=== Supplied data ===

-- ==== Sys2Proof/Laws/KeepsTile.lean ====
section
/-!
SUPPORT. Sys2Proof/Laws/KeepsTile.lean: what every operation of Machine/Tile, Machine/Freeze, Machine/Longcase, Machine/TallyReset keeps (Laws/Keeps.lean).
-/
set_option linter.all false
namespace Sys2Proof.Machine

/-! ### Machine/Tile -/

theorem setTile_keeps {b s : State} {t : Nat} {x : Tile} (hx : SramsOk s.hub.tiles → Memory.wf x.sram = true) (hk : Keeps b s) :
    Keeps b (setTile s t x) := hk.trans ⟨Eq.refl _, id, id, id, fun h => h.putTile (hx h)⟩

theorem putQ_keeps {b : State} {s : State} {x1 : _} {x2 : _} {x3 : _} (hk : Keeps b s) : Keeps b (putQ s x1 x2 x3) := by
  unfold putQ; try (conv => zeta)
  repeat' (first | with_reducible exact hk | with_reducible exact Keeps.rfl | with_reducible refine State.wr_keeps ?_ | ((with_reducible refine setTile_keeps ?_ ?_); focus (intro h; first | exact getTile_wf h _ | with_reducible exact Tile.write_wf _ _ (getTile_wf h _) | exact storeRow_wf (getTile_wf h _) | exact writeMask_wf (getTile_wf h _) | exact tileFold_wf (fun _ _ hy => storeRow_wf hy) (getTile_wf h _) | exact tileFold_wf (fun _ _ hy => writeOuts_wf hy) (getTile_wf h _))) | with_reducible refine Keeps.foldl ?_ ?_ | with_reducible refine Keeps.foldl₂ ?_ ?_ | ((with_reducible refine Keeps.iteOver ?_ ?_); focus (simp only [Keeps.rfl, ↓State.wr_keeps, ↓setTile_keeps]; done)) | ((with_reducible refine Keeps.iteUnder ?_ ?_); focus (simp only [Keeps.rfl, ↓State.wr_keeps, ↓setTile_keeps]; done)) | with_reducible refine Keeps.ite ?_ ?_ | (intro; intros) | (split <;> (rename_i heq; with_reducible have e := congrArg Prod.fst heq; with_reducible dsimp only at e; with_reducible subst e)) | split | (fail_if_no_progress with_reducible refine Keeps.lit rfl rfl rfl rfl rfl rfl rfl ?_))

theorem serveSleep_keeps {b : State} {s : State} {x1 : _} (hk : Keeps b s) : Keeps b (serveSleep s x1) := by
  unfold serveSleep; try (conv => zeta)
  repeat' (first | with_reducible exact hk | with_reducible exact Keeps.rfl | ((with_reducible refine setTile_keeps ?_ ?_); focus (intro h; first | exact getTile_wf h _ | with_reducible exact Tile.write_wf _ _ (getTile_wf h _) | exact storeRow_wf (getTile_wf h _) | exact writeMask_wf (getTile_wf h _) | exact tileFold_wf (fun _ _ hy => storeRow_wf hy) (getTile_wf h _) | exact tileFold_wf (fun _ _ hy => writeOuts_wf hy) (getTile_wf h _))) | with_reducible refine State.wr_keeps ?_ | with_reducible refine Keeps.foldl ?_ ?_ | with_reducible refine Keeps.foldl₂ ?_ ?_ | ((with_reducible refine Keeps.iteOver ?_ ?_); focus (simp only [Keeps.rfl, ↓setTile_keeps, ↓State.wr_keeps]; done)) | ((with_reducible refine Keeps.iteUnder ?_ ?_); focus (simp only [Keeps.rfl, ↓setTile_keeps, ↓State.wr_keeps]; done)) | with_reducible refine Keeps.ite ?_ ?_ | (intro; intros) | (split <;> (rename_i heq; with_reducible have e := congrArg Prod.fst heq; with_reducible dsimp only at e; with_reducible subst e)) | split | (fail_if_no_progress with_reducible refine Keeps.lit rfl rfl rfl rfl rfl rfl rfl ?_))

theorem wakeTile_keeps {b : State} {s : State} {x1 : _} (hk : Keeps b s) : Keeps b (wakeTile s x1) := by
  unfold wakeTile; try (conv => zeta)
  repeat' (first | with_reducible exact hk | with_reducible exact Keeps.rfl | ((with_reducible refine setTile_keeps ?_ ?_); focus (intro h; first | exact getTile_wf h _ | with_reducible exact Tile.write_wf _ _ (getTile_wf h _) | exact storeRow_wf (getTile_wf h _) | exact writeMask_wf (getTile_wf h _) | exact tileFold_wf (fun _ _ hy => storeRow_wf hy) (getTile_wf h _) | exact tileFold_wf (fun _ _ hy => writeOuts_wf hy) (getTile_wf h _))) | with_reducible refine State.incr_keeps ?_ | with_reducible refine State.wr_keeps ?_ | with_reducible refine Keeps.foldl ?_ ?_ | with_reducible refine Keeps.foldl₂ ?_ ?_ | ((with_reducible refine Keeps.iteOver ?_ ?_); focus (simp only [Keeps.rfl, ↓setTile_keeps, ↓State.incr_keeps, ↓State.wr_keeps]; done)) | ((with_reducible refine Keeps.iteUnder ?_ ?_); focus (simp only [Keeps.rfl, ↓setTile_keeps, ↓State.incr_keeps, ↓State.wr_keeps]; done)) | with_reducible refine Keeps.ite ?_ ?_ | (intro; intros) | (split <;> (rename_i heq; with_reducible have e := congrArg Prod.fst heq; with_reducible dsimp only at e; with_reducible subst e)) | split | (fail_if_no_progress with_reducible refine Keeps.lit rfl rfl rfl rfl rfl rfl rfl ?_))

theorem sleepTile_keeps {b : State} {s : State} {x1 : _} {x2 : _} (hk : Keeps b s) : Keeps b (sleepTile s x1 x2) := by
  unfold sleepTile; try (conv => zeta)
  repeat' (first | with_reducible exact hk | with_reducible exact Keeps.rfl | ((with_reducible refine setTile_keeps ?_ ?_); focus (intro h; first | exact getTile_wf h _ | with_reducible exact Tile.write_wf _ _ (getTile_wf h _) | exact storeRow_wf (getTile_wf h _) | exact writeMask_wf (getTile_wf h _) | exact tileFold_wf (fun _ _ hy => storeRow_wf hy) (getTile_wf h _) | exact tileFold_wf (fun _ _ hy => writeOuts_wf hy) (getTile_wf h _))) | with_reducible refine State.wr_keeps ?_ | with_reducible refine serveSleep_keeps ?_ | with_reducible refine Keeps.foldl ?_ ?_ | with_reducible refine Keeps.foldl₂ ?_ ?_ | ((with_reducible refine Keeps.iteOver ?_ ?_); focus (simp only [Keeps.rfl, ↓setTile_keeps, ↓State.wr_keeps, ↓serveSleep_keeps]; done)) | ((with_reducible refine Keeps.iteUnder ?_ ?_); focus (simp only [Keeps.rfl, ↓setTile_keeps, ↓State.wr_keeps, ↓serveSleep_keeps]; done)) | with_reducible refine Keeps.ite ?_ ?_ | (intro; intros) | (split <;> (rename_i heq; with_reducible have e := congrArg Prod.fst heq; with_reducible dsimp only at e; with_reducible subst e)) | split | (fail_if_no_progress with_reducible refine Keeps.lit rfl rfl rfl rfl rfl rfl rfl ?_))

theorem activeInstant_keeps {b : State} {s : State} {x1 : _} {x2 : _} {x3 : _} (hk : Keeps b s) : Keeps b (activeInstant s x1 x2 x3) := by
  unfold activeInstant; try (conv => zeta)
  repeat' (first | with_reducible exact hk | ((with_reducible refine setTile_keeps ?_ ?_); focus (intro h; first | exact getTile_wf h _ | with_reducible exact Tile.write_wf _ _ (getTile_wf h _) | exact storeRow_wf (getTile_wf h _) | exact writeMask_wf (getTile_wf h _) | exact tileFold_wf (fun _ _ hy => storeRow_wf hy) (getTile_wf h _) | exact tileFold_wf (fun _ _ hy => writeOuts_wf hy) (getTile_wf h _))) | with_reducible refine raise_keeps ?_ | with_reducible refine syn_keeps ?_ | with_reducible refine State.bump_keeps ?_ | split)

theorem serveHeld_keeps {b : State} {s : State} {x1 : _} (hk : Keeps b s) : Keeps b (serveHeld s x1) := by
  unfold serveHeld; try (conv => zeta)
  repeat' (first | with_reducible exact hk | with_reducible exact Keeps.rfl | with_reducible refine wakeTile_keeps ?_ | with_reducible refine sleepTile_keeps ?_ | with_reducible refine activeInstant_keeps ?_ | ((with_reducible refine setTile_keeps ?_ ?_); focus (intro h; first | exact getTile_wf h _ | with_reducible exact Tile.write_wf _ _ (getTile_wf h _) | exact storeRow_wf (getTile_wf h _) | exact writeMask_wf (getTile_wf h _) | exact tileFold_wf (fun _ _ hy => storeRow_wf hy) (getTile_wf h _) | exact tileFold_wf (fun _ _ hy => writeOuts_wf hy) (getTile_wf h _))) | with_reducible refine Keeps.foldl ?_ ?_ | with_reducible refine Keeps.foldl₂ ?_ ?_ | (intro; intros) | split | (fail_if_no_progress with_reducible refine Keeps.lit rfl rfl rfl rfl rfl rfl rfl ?_))

theorem tileRequest_keeps {b : State} {s : State} {x1 : _} {x2 : _} (hk : Keeps b s) : Keeps b (tileRequest s x1 x2) := by
  unfold tileRequest; try (conv => zeta)
  repeat' (first | with_reducible exact hk | ((with_reducible refine setTile_keeps ?_ ?_); focus (intro h; first | exact getTile_wf h _ | with_reducible exact Tile.write_wf _ _ (getTile_wf h _) | exact storeRow_wf (getTile_wf h _) | exact writeMask_wf (getTile_wf h _) | exact tileFold_wf (fun _ _ hy => storeRow_wf hy) (getTile_wf h _) | exact tileFold_wf (fun _ _ hy => writeOuts_wf hy) (getTile_wf h _))) | with_reducible refine wakeTile_keeps ?_ | with_reducible refine sleepTile_keeps ?_ | with_reducible refine activeInstant_keeps ?_ | split)

theorem completeHead_keeps {b : State} {s : State} {x1 : _} {x2 : _} {x3 : _} {x4 : _} (hk : Keeps b s) : Keeps b (completeHead s x1 x2 x3 x4) := by
  unfold completeHead; try (conv => zeta)
  repeat' (first | with_reducible exact hk | with_reducible refine putQ_keeps ?_ | with_reducible refine State.wr_keeps ?_ | split)

theorem dropFlushed_keeps {b s : State} {x1 x2 : Nat} {x3 : List TDesc} (hk : Keeps b s) : Keeps b (dropFlushed s x1 x2 x3) := by
  induction x3 generalizing s with
  | nil => exact hk
  | cons d l ih => unfold dropFlushed; split; exact ih (completeHead_keeps hk); exact hk

theorem haltQueue_keeps {b : State} {s : State} {x1 : _} {x2 : _} {x3 : _} {x4 : _} (hk : Keeps b s) : Keeps b (haltQueue s x1 x2 x3 x4) := by
  unfold haltQueue; try (conv => zeta)
  repeat' (first | with_reducible exact hk | with_reducible refine syn_keeps ?_ | with_reducible refine raise_keeps ?_ | with_reducible refine State.wr_keeps ?_ | split)

theorem flushQueue_keeps {b : State} {s : State} {x1 : _} {x2 : _} (hk : Keeps b s) : Keeps b (flushQueue s x1 x2) := by
  unfold flushQueue; try (conv => zeta)
  repeat' (first | with_reducible exact hk | with_reducible refine putQ_keeps ?_ | with_reducible refine dropFlushed_keeps ?_ | with_reducible refine completeHead_keeps ?_ | with_reducible refine serveSleep_keeps ?_ | with_reducible refine State.wr_keeps ?_ | split)

theorem flushAll_keeps {b : State} {s : State} {x1 : _} (hk : Keeps b s) : Keeps b (flushAll s x1) := by
  unfold flushAll; try (conv => zeta)
  repeat' (first | with_reducible exact hk | with_reducible exact Keeps.rfl | with_reducible refine flushQueue_keeps ?_ | with_reducible refine Keeps.foldl ?_ ?_ | with_reducible refine Keeps.foldl₂ ?_ ?_ | (intro; intros) | split | (fail_if_no_progress with_reducible refine Keeps.lit rfl rfl rfl rfl rfl rfl rfl ?_))

theorem execDescriptorComplete_keeps {b : State} {x0 : _} {x1 : _} {s : State} {t : State} (h : execDescriptorComplete x0 x1 s = .next t) (hk : Keeps b s) : Keeps b t := by
  unfold execDescriptorComplete at h; try (conv at h => zeta)
  repeat' (first | (with_reducible refine Keeps.next h ?_; clear h) | split at h)
  all_goals repeat' (first | with_reducible exact hk | with_reducible refine completeHead_keeps ?_ | with_reducible refine tilePoison_keeps ?_ | with_reducible refine raise_keeps ?_ | with_reducible refine haltQueue_keeps ?_ | with_reducible refine serveSleep_keeps ?_ | with_reducible refine dropFlushed_keeps ?_ | split)

theorem tilWrite_keeps {b : State} {s : State} {x1 : _} {x2 : _} {x3 : _} {x4 : _} (hx4 : ∀ y0, Keeps y0 (x4 y0)) (hk : Keeps b s) : Keeps b (tilWrite s x1 x2 x3 x4) := by
  unfold tilWrite; try (conv => zeta)
  repeat' (first | with_reducible exact hk | with_reducible exact Keeps.rfl | with_reducible refine syn_keeps ?_ | with_reducible refine Keeps.foldl ?_ ?_ | with_reducible refine Keeps.foldl₂ ?_ ?_ | ((with_reducible refine Keeps.iteOver ?_ ?_); focus (simp only [Keeps.rfl, ↓syn_keeps]; done)) | ((with_reducible refine Keeps.iteUnder ?_ ?_); focus (simp only [Keeps.rfl, ↓syn_keeps]; done)) | with_reducible refine Keeps.ite ?_ ?_ | (intro; intros) | with_reducible exact hx4 _  | with_reducible refine (Keeps.trans ?_ (hx4 _ )) | (split <;> (rename_i heq; with_reducible have e := congrArg Prod.fst heq; with_reducible dsimp only at e; with_reducible subst e)) | split | (fail_if_no_progress with_reducible refine Keeps.lit rfl rfl rfl rfl rfl rfl rfl ?_))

===

*Work required:*
Each line in the entries above, starting at the line with "(wakeTile s x1) := by" and ending at the line with "unfold wakeTile; try (conv => zeta)", is to be printed exactly, and only those lines.

*Written solution:*
theorem wakeTile_keeps {b : State} {s : State} {x1 : _} (hk : Keeps b s) : Keeps b (wakeTile s x1) := by
  unfold wakeTile; try (conv => zeta)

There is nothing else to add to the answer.